2012: I earn $0.5M from 5M PnL (10% commission, $20M capital from my hedge fund partner) 2013: I earn $1M from 10M PnL (10% commission, $20M capital from my hedge fund partner) 2014: I hope to find some investor to get $20M for one month at a cost of $2M, then I can make $8M instead of $1M assuming I can still make $10M PnL. Is it that difficult to understand?
Thanks for the info. So I agree that I should not look for hard money lender any more. Instead, I should set up a hedge fund myself. But I am wondering the impact of the special capital usage pattern (2M in 11 months while 20M in one month) . Any one knows good forum for hedge fund newbies? Can I do it myself (with help from professionals of course) or need to find a partner with MBA degree?
Yeah, it is. It appears that you want to take a flier on some expiration-trade (short vola). Let's treat it on the merits (none). Nobody is going to give you $20MM unsecured. So you're going to earn $10MM on a 30-day term. First you stated you were going to bid on an auction, now it doesn't matter when, but how. Jason, you really need to stop here as all of this is now of public record. You're doing yourself more harm than good.
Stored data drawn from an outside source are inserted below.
def execIdentityRead (h : Hdr) (rsv : Bool) (nonce : Bytes) (s : State) : Host.Outcome State Fault Refusal :=
  if Instr.wellFormed (.identityRead h rsv nonce) then
    hostRow s (.identityRead h rsv nonce) h 0x01 236 (actIdentityRead h rsv nonce)
  else .fault .illFormed

end Sys2Proof.Machine
end

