-- ==== Sys2Proof/Machine/Supervise.lean ====
section
/-! DEFINITION. The safety islands (R190 to R220): inputs, speed, position, movement, bridging and brake supervision,
permits, the safety cycle, `SAFETY_STATUS`. A car trip acts in both islands in the cycle that raises it; a Stop is
adopted by the other island in the next cycle (R194). -/

namespace Sys2Proof.Machine

/-! ### Safety inputs (R195, R197 to R199) -/

def State.assigned (s : State) (i : Nat) : Option Nat :=
  let v := s.sf 0x6101 i
  if v == 0xFF then none else some v.toNat

/-- A finding on an input: a car trip where it is assigned, severity 1 elsewhere. -/
def inputFinding (s : State) (code i : Nat) : State :=
  match s.assigned i with
  | some c => tripFor s c code i 2
  | none => raise s { code := code, sev := 1, cls := 2, inst := i }

/-- An accepted level on a channel, with the transitions of the last 16 tf (tf is 8 frames per `si_filter`). -/
def acceptLevel (ch : SafChan) (frame span : Nat) (level : Bool) : SafChan :=
  if ch.level == level then ch
  else { level := level, times := (ch.times ++ [frame]).filter (fun t => frame < t + span) }

def modSafChan (q : SafIn) (isl : Island) (ch : Nat) (f : SafChan → SafChan) : SafIn :=
  match isl, ch with
  | .a, 0 => { q with aa := f q.aa }
  | .a, _ => { q with ab := f q.ab }
  | .b, 0 => { q with ba := f q.ba }
  | .b, _ => { q with bb := f q.bb }

/-- The first raw edge of a terminal switch since its last transition latches an island's own position: island A's at the
reference cycle of the edge, island B's latest (R209, R192). (log entry 97: DESIGN CHOICE) -/
def switchEdge (s : State) (i : Nat) (isl : Island) (t : Nat) : State :=
  match s.assigned i with
  | none => s
  | some c =>
    if s.sf 0x6100 i != 9 then s
    else match isl with
      | .a => s.modSafIn i (fun q => { q with rawA := some (q.rawA.getD (fdiv (islandAt s c t + (s.carSaf c).oA) 1000)) })
      | .b => s.modSafIn i (fun q => { q with rawB := some (q.rawB.getD (s.shaftUm c)) })

/-- The terminal switch check of R209, once both channels of an island agree after a transition. -/
def switchCheck (s : State) (i : Nat) (isl : Island) : State :=
  let (a, b) := s.chans isl i
  match s.assigned i with
  | none => s
  | some c =>
    if s.sf 0x6100 i != 9 || a != b then s
    else
      let k := s.carSaf c
      let q := s.safIn i
      let at_ := s.sf (0x6018 + s.sfN 0x6102 i) c
      let (pos, ok) := match isl with
        | .a => (q.rawA.getD k.pA, k.pAok)
        | .b => (q.rawB.getD (s.shaftUm c), s.islandShaftOk c)
      let s := s.modSafIn i (fun q => match isl with | .a => { q with rawA := none } | .b => { q with rawB := none })
      if s.safEnabled c && !s.provisionalCar c && at_ != unset && ok
          && (s.hoist c).learn.state != 1 && ((pos - at_).natAbs : Int) > s.sf 0x6016 c then
        tripFor s c 0x6124 i 0
      else s

/-- An island accepts a level. Island A's acceptance feeds a learning run (R122). -/
def inputChange (s : State) (isl : Island) (i ch : Nat) (level : Bool) : State :=
  let q := s.safIn i
  let span := 16 * 8 * s.sfN 0x6104 i
  let old := match isl, ch with | .a, 0 => q.aa | .a, _ => q.ab | .b, 0 => q.ba | .b, _ => q.bb
  if old.level == level then s
  else
    let s := s.modSafIn i (fun q => modSafChan q isl ch (fun x => acceptLevel x s.frame span level))
    let n := match isl, ch with
      | .a, 0 => (s.safIn i).aa | .a, _ => (s.safIn i).ab | .b, 0 => (s.safIn i).ba | .b, _ => (s.safIn i).bb
    let s := if n.times.length > 8 && !(s.safIn i).chatter then
        record (s.modSafIn i (fun q => { q with chatter := true })) { code := 0x6103, sev := 1, inst := i, car := s.assigned i }
      else s
    let s := match isl with
      | .a => forEach cars8 (fun s c => learnConfirmed s c i ch (s.indicates i ch level)) s
      | .b => s
    switchCheck s i isl

/-- SAFETY_INPUT_CHANGE: the island's filter accepts a level, or the island samples a raw edge of the channel, whose position
it latches for a terminal switch (R209), and the device for a learning run (R122). (log entry 97: DESIGN CHOICE) -/
def execSafetyInputChange (island : Island) (input : Fin 96) (channel : Fin 2) (seen : InputEvent) (s : State) :
    Host.Outcome State Fault Refusal :=
  .next (if !s.working then s
    else match seen, island with
      | .accepted level, _ => inputChange s island input channel level
      | .rawEdge t, .a => forEach cars8 (fun s c => learnRawEdge s c input channel t) (switchEdge s input .a t)
      | .rawEdge t, .b => switchEdge s input .b t)

/-- SAFETY_INPUT_CHATTER_END. -/
def execSafetyInputChatterEnd (input : Fin 96) (s : State) : Host.Outcome State Fault Refusal :=
  .next (if s.working then s.modSafIn input (fun q =>
    { q with chatter := false, aa := { q.aa with times := [] }, ab := { q.ab with times := [] }
             ba := { q.ba with times := [] }, bb := { q.bb with times := [] } }) else s)

/-- One island's discrepancy count (R198): the count, its discrepancy counter, and a fault declared now. -/
def discrepancy (differ : Bool) (run disc limit : Nat) : Nat × Nat × Bool :=
  if differ then (min limit (run + 1), disc, run + 1 == limit)
  else (0, if 0 < run && run < limit then satN 16 (disc + 1) else disc, false)

/-- One cycle of an input: discrepancy and input-state disagreement. -/
def inputCycle (s : State) (i : Nat) : State :=
  let q := s.safIn i
  let limit := 4 * s.sfN 0x6105 i
  let (a1, a2) := s.chans .a i
  let (b1, b2) := s.chans .b i
  let (ra, da, fa) := discrepancy (a1 != a2) q.runA q.discA limit
  let (rb, db, fb) := discrepancy (b1 != b2) q.runB q.discB limit
  let ia := if q.aa.level != q.ba.level then min 3 (q.islRunA + 1) else 0
  let ib := if q.ab.level != q.bb.level then min 3 (q.islRunB + 1) else 0
  let s := s.modSafIn i (fun q =>
    { q with runA := ra, runB := rb, discA := da, discB := db, islRunA := ia, islRunB := ib
             held := q.held || fa || fb })
  let s := if (fa || fb) && !q.held then inputFinding s 0x6102 i else s
  if ia == 2 || ib == 2 then inputFinding s 0x6110 i else s

/-- R195: disagreements on two or more cars within 1 s. -/
def disagreeWatch (s : State) (c : Nat) : State :=
  match s.saf.lastDisagree with
  | some (d, f) =>
    let s' := { s with saf := { s.saf with lastDisagree := some (c, s.frame) } }
    if d != c && s.frame ≤ f + 32000 then raise s' { code := 0x6112, sev := 4 } else s'
  | none => { s with saf := { s.saf with lastDisagree := some (c, s.frame) } }

/-- All inputs, and the disagreements they show on cars. -/
def inputsCycle (s : State) : State :=
  forEach inputs96 (fun s i =>
    let s' := inputCycle s i
    let q := s'.safIn i
    if q.islRunA == 2 || q.islRunB == 2 then
      match s'.assigned i with
      | some c => disagreeWatch s' c
      | none => s'
    else s') s

/-! ### Positions and speeds (R191, R192) -/

/-- v_B over eight frames: 25,000 µm/s per nm per reference cycle. -/
def shaftSpeed (q : SsiPort) : Option Int :=
  match q.goods[0]?, q.goods[8]? with
  | some (p0, t0), some (p8, t8) => if t8 < t0 then some (fdiv ((p0 - p8) * 25000) ((t0 - t8 : Nat) : Int)) else none
  | _, _ => none

/-- The islands' measures of this cycle. Without frames clocked island B holds its last ones (R272).
(log entry 60: DEDUCED) -/
def measure (s : State) (c : Nat) : State :=
  let q := match s.setPort c with | some p => s.ssi p | none => {}
  s.modCarSaf c (fun k =>
    { k with
      pA := fdiv (s.islandNm c + k.oA) 1000
      pAok := k.oAok && s.islandMotorOk c
      vA := s.islandSpeed c
      vAok := s.islandSpeedOk c
      pB := s.shaftUm c
      pBok := q.valid
      vB := (shaftSpeed q).getD k.vB
      vBok := q.valid && (shaftSpeed q).isSome })

/-! ### Brake supervision (R218) -/

/-- The monitor of a brake (0 A, 1 B). -/
def State.monitor (s : State) (c b : Nat) : Option Nat := (s.inputsOf (11 + b) c).head?

/-- Both channels of a monitor indicate lifted, or applied, in an island; chatter and a hold are indeterminate. -/
def State.brakeOpenIn (s : State) (isl : Island) (i : Nat) : Bool := s.permissive isl i
def State.brakeClosedIn (s : State) (isl : Island) (i : Nat) : Bool :=
  let (a, b) := s.chans isl i
  !a && !b && !(s.safIn i).held && !(s.safIn i).chatter && !s.inputLost i

/-- The state that a brake's output calls for is seen in both islands. -/
def State.brakeAs (s : State) (c b : Nat) (lifted : Bool) : Bool :=
  match s.monitor c b with
  | some i =>
    if lifted then s.brakeOpenIn .a i && s.brakeOpenIn .b i else s.brakeClosedIn .a i && s.brakeClosedIn .b i
  | none => false

def brakeSup (k : CarSaf) (b : Nat) : BrakeSup := if b == 0 then k.brakeA else k.brakeB
def modBrake (s : State) (c b : Nat) (f : BrakeSup → BrakeSup) : State :=
  s.modCarSaf c (fun k => if b == 0 then { k with brakeA := f k.brakeA } else { k with brakeB := f k.brakeB })

/-- One brake in one cycle. -/
def brakeCycle (s : State) (c b : Nat) : State :=
  let on := s.energised (outOf c (1 + b))
  let s := modBrake s c b (fun x => if x.energised == on then x else { reached := false, energised := on, timed := true })
  let x := brakeSup (s.carSaf c) b
  let ok := s.brakeAs c b on
  if ok then modBrake s c b (fun x => { x with reached := true, timed := false })
  else if x.reached then
    tripFor (modBrake s c b (fun x => { x with reached := false })) c 0x6131 ((s.monitor c b).getD 0xFF) 0
  else s

/-- BRAKE_OPEN_TIMEOUT. -/
def execBrakeOpenTimeout (car : Fin 8) (brake : Fin 2) (s : State) : Host.Outcome State Fault Refusal :=
  let x := brakeSup (s.carSaf car) brake
  .next (if s.working && s.safEnabled car && x.energised && x.timed then
    raise ((modBrake s car brake (fun x => { x with timed := false })).dropCar car)
      { code := 0x6130, sev := 2, inst := outOf car (1 + brake), car := some (car : Nat) }
    else s)

/-- BRAKE_CLOSE_TIMEOUT. -/
def execBrakeCloseTimeout (car : Fin 8) (brake : Fin 2) (s : State) : Host.Outcome State Fault Refusal :=
  let x := brakeSup (s.carSaf car) brake
  .next (if s.working && s.safEnabled car && !x.energised && x.timed then
    tripFor (modBrake s car brake (fun x => { x with timed := false })) car 0x6131 ((s.monitor car brake).getD 0xFF) 0
    else s)

/-- Where both brakes were confirmed closed, and slip from there while both brake outputs stay off (R214).
(log entry 62: DEDUCED) -/
def slipWatch (s : State) (c : Nat) : State :=
  if s.energised (outOf c 1) || s.energised (outOf c 2) then s.modCarSaf c (fun k => { k with closedAt := none })
  else match (s.carSaf c).closedAt with
    | none => if s.brakesClosed c then s.modCarSaf c (fun k => { k with closedAt := some (s.place c) }) else s
    | some p =>
      if s.sidesLocked c && s.standstill c && max (s.movedA c p) (s.movedB c p) > s.sfN 0x6032 c then
        tripFor (s.modCarSaf c (fun k => { k with closedAt := some (s.place c) })) c 0x6132 c 0
      else s

/-! ### Speed (R203 to R205) -/

/-- The row of Table 09.3 in force. -/
def limitRow (s : State) (c : Nat) : Nat :=
  let k := s.carSaf c
  let r := (s.dcar c).regime
  let rows : List (Bool × Nat × Nat) :=
    [(true, 0x6003, 0), (r == .inspection || (s.hoist c).learn.state == 1 || s.provisionalCar c, 0x6005, 1),
     (r == .rescue, 0x6006, 2), (k.advBridge, 0x6007, 3), (k.relBridge, 0x6008, 4)]
  ((rows.filter (fun e => e.1)).foldl (fun (b : Nat × Nat) e =>
    if s.sfN e.2.1 c < b.1 then (s.sfN e.2.1 c, e.2.2) else b) (s.sfN 0x6003 c, 0)).2

/-- v_env at the present frame; 32 frames are 1 ms. -/
def envNow (s : State) (c : Nat) (e : Nat × Nat) : Nat :=
  let t := s.frame - e.2
  let d := 32 * s.sfN 0x600A c
  e.1 + s.sfN 0x6009 c - s.sfN 0x600B c * (t - d) / 32000

/-- The envelope after this cycle: it ends below the threshold. -/
def envKeep (s : State) (c v threshold : Nat) (e : Option (Nat × Nat)) : Option (Nat × Nat) :=
  match e with
  | some x => if v < threshold || envNow s c x ≤ threshold then none else some x
  | none => none

/-- What an island compares |v| with: nothing at the rated speed. -/
def speedBound (s : State) (c limit : Nat) (e : Option (Nat × Nat)) : Option Nat :=
  match e with
  | some x => some (envNow s c x)
  | none => if limit < s.sfN 0x6003 c then some (limit + s.sfN 0x6009 c) else none

/-- Consecutive cycles of a condition, up to two. -/
def run2 (bad : Bool) (n : Nat) : Nat := if bad then min 2 (n + 1) else 0

def speedCycle (s : State) (c : Nat) : State :=
  let k := s.carSaf c
  let limit := s.safetyLimit c
  let thr := limit + s.sfN 0x6009 c
  let va := k.vA.natAbs
  let vb := k.vB.natAbs
  let falls := limit < k.limit
  let startA := falls && k.vAok && k.envA.isNone && thr < va
  let startB := falls && k.vBok && k.envB.isNone && thr < vb
  let ea := envKeep s c va thr (if startA then some (va, s.frame) else k.envA)
  let eb := envKeep s c vb thr (if startB then some (vb, s.frame) else k.envB)
  let ovr := fun (ok : Bool) (v : Nat) (b : Option Nat) => ok && match b with | some x => decide (x < v) | none => false
  let rated := s.sfN 0x6004 c * s.sfN 0x6003 c
  let s := s.modCarSaf c (fun k =>
    { k with
      limit := limit, limitSrc := limitRow s c, envA := ea, envB := eb
      limRunA := run2 (ovr k.vAok va (speedBound s c limit ea)) k.limRunA
      limRunB := run2 (ovr k.vBok vb (speedBound s c limit eb)) k.limRunB
      ovRunA := run2 (k.vAok && rated < va * 100) k.ovRunA
      ovRunB := run2 (k.vBok && rated < vb * 100) k.ovRunB })
  let s := if startA || startB then event s 0x6160 [] c else s
  let k := s.carSaf c
  let s := if k.limRunA == 2 || k.limRunB == 2 then tripFor s c 0x6120 c 0 else s
  let s := if k.ovRunA == 2 || k.ovRunB == 2 then tripFor s c 0x6121 c 0 else s
  forEach (s.inputsOf 10 c) (fun s i => if s.permBoth i then s else tripFor s c 0x6121 i 0) s

/-! ### Position (R196, R206 to R208, R211) -/

/-- The car is beyond the upper or the lower final limit by position in either island. -/
def beyondPos (s : State) (c : Nat) (up : Bool) : Bool :=
  let k := s.carSaf c
  let out := fun (ok : Bool) (p : Int) => ok && (if up then decide (p > s.sf 0x6011 c) else decide (p < s.sf 0x6012 c))
  !s.provisionalCar c && (out k.pAok k.pA || out k.pBok k.pB)
def finalInputs (s : State) (c : Nat) (up : Bool) : List Nat := s.inputsOf (if up then 7 else 8) c
/-- It is beyond that limit by position or by switch. -/
def beyondEnd (s : State) (c : Nat) (up : Bool) : Bool := beyondPos s c up || (finalInputs s c up).any (fun i => !s.permBoth i)
def beyondFinal (s : State) (c : Nat) : Bool := beyondEnd s c true || beyondEnd s c false

/-- The direction away from a final limit: down from the upper one. -/
def awayFrom (up : Bool) : Int := if up then -1 else 1
/-- The direction away from the limit that the car stands beyond. -/
def wayBack (s : State) (c : Nat) : Int := awayFrom (beyondEnd s c true)

/-- A final-limit trip; in a learning run also learn overtravel (R124), which aborts the run with reason 7. -/
def finalTrip (s : State) (c elem : Nat) : State :=
  let learning := (s.hoist c).learn.state == 1
  let s' := tripFor (if learning then abortLearn s c 7 else s) c 0x6123 elem 0
  if learning then tripFor s' c 0x3403 c 0 else s'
Let's assume it's all true: Your ignorance of the business you are in is astounding. You are going to seek capital to run risk 10x larger than you are used to. Moreover you think said investor will take a 10percent return (if it all works out) and all the downside. 10 seconds of due dilligence and they will realize they can invest with your friend and get 80percent of the upside and have much less operational and audit risk.